--- Data supplied ---

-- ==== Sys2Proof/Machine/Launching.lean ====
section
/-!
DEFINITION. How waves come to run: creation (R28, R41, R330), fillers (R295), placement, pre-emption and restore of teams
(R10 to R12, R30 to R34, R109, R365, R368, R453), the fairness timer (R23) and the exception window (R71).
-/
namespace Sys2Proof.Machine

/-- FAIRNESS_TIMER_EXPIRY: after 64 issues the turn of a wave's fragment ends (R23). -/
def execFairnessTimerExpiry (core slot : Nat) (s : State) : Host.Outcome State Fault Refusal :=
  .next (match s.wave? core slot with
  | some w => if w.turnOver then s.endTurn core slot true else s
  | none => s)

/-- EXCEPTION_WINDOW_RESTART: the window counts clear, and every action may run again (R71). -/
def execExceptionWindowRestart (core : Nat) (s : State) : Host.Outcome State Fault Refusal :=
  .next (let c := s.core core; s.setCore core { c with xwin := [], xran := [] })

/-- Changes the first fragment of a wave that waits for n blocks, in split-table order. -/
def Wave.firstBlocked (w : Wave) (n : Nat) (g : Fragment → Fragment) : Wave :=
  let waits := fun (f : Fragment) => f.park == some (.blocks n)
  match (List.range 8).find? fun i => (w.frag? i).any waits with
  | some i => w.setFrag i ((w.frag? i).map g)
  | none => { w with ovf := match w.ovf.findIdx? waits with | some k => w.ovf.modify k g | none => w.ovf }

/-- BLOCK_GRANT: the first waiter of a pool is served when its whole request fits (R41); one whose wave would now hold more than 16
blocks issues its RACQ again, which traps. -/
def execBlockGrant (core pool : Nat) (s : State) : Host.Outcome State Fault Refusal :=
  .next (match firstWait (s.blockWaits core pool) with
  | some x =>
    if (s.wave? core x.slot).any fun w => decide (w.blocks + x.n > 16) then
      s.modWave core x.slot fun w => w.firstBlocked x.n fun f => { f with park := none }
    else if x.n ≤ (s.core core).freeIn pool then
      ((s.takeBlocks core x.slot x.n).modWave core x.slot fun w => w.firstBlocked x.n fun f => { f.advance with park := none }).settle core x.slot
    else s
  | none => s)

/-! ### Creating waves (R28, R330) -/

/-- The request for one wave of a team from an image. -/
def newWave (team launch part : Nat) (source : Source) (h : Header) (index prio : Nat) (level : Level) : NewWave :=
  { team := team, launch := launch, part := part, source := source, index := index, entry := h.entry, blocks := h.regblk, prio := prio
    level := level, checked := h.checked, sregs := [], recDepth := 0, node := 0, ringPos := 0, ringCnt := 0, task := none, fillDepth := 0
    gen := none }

---

[Prompt]
The whole block of data above should be printed again verbatim.

[Answer below]
-- ==== Sys2Proof/Machine/Launching.lean ====
section
/-!
DEFINITION. How waves come to run: creation (R28, R41, R330), fillers (R295), placement, pre-emption and restore of teams
(R10 to R12, R30 to R34, R109, R365, R368, R453), the fairness timer (R23) and the exception window (R71).
-/
namespace Sys2Proof.Machine

/-- FAIRNESS_TIMER_EXPIRY: after 64 issues the turn of a wave's fragment ends (R23). -/
def execFairnessTimerExpiry (core slot : Nat) (s : State) : Host.Outcome State Fault Refusal :=
  .next (match s.wave? core slot with
  | some w => if w.turnOver then s.endTurn core slot true else s
  | none => s)

/-- EXCEPTION_WINDOW_RESTART: the window counts clear, and every action may run again (R71). -/
def execExceptionWindowRestart (core : Nat) (s : State) : Host.Outcome State Fault Refusal :=
  .next (let c := s.core core; s.setCore core { c with xwin := [], xran := [] })

/-- Changes the first fragment of a wave that waits for n blocks, in split-table order. -/
def Wave.firstBlocked (w : Wave) (n : Nat) (g : Fragment → Fragment) : Wave :=
  let waits := fun (f : Fragment) => f.park == some (.blocks n)
  match (List.range 8).find? fun i => (w.frag? i).any waits with
  | some i => w.setFrag i ((w.frag? i).map g)
  | none => { w with ovf := match w.ovf.findIdx? waits with | some k => w.ovf.modify k g | none => w.ovf }

/-- BLOCK_GRANT: the first waiter of a pool is served when its whole request fits (R41); one whose wave would now hold more than 16
blocks issues its RACQ again, which traps. -/
def execBlockGrant (core pool : Nat) (s : State) : Host.Outcome State Fault Refusal :=
  .next (match firstWait (s.blockWaits core pool) with
  | some x =>
    if (s.wave? core x.slot).any fun w => decide (w.blocks + x.n > 16) then
      s.modWave core x.slot fun w => w.firstBlocked x.n fun f => { f with park := none }
    else if x.n ≤ (s.core core).freeIn pool then
      ((s.takeBlocks core x.slot x.n).modWave core x.slot fun w => w.firstBlocked x.n fun f => { f.advance with park := none }).settle core x.slot
    else s
  | none => s)

/-! ### Creating waves (R28, R330) -/

/-- The request for one wave of a team from an image. -/
def newWave (team launch part : Nat) (source : Source) (h : Header) (index prio : Nat) (level : Level) : NewWave :=
  { team := team, launch := launch, part := part, source := source, index := index, entry := h.entry, blocks := h.regblk, prio := prio
    level := level, checked := h.checked, sregs := [], recDepth := 0, node := 0, ringPos := 0, ringCnt := 0, task := none, fillDepth := 0
    gen := none }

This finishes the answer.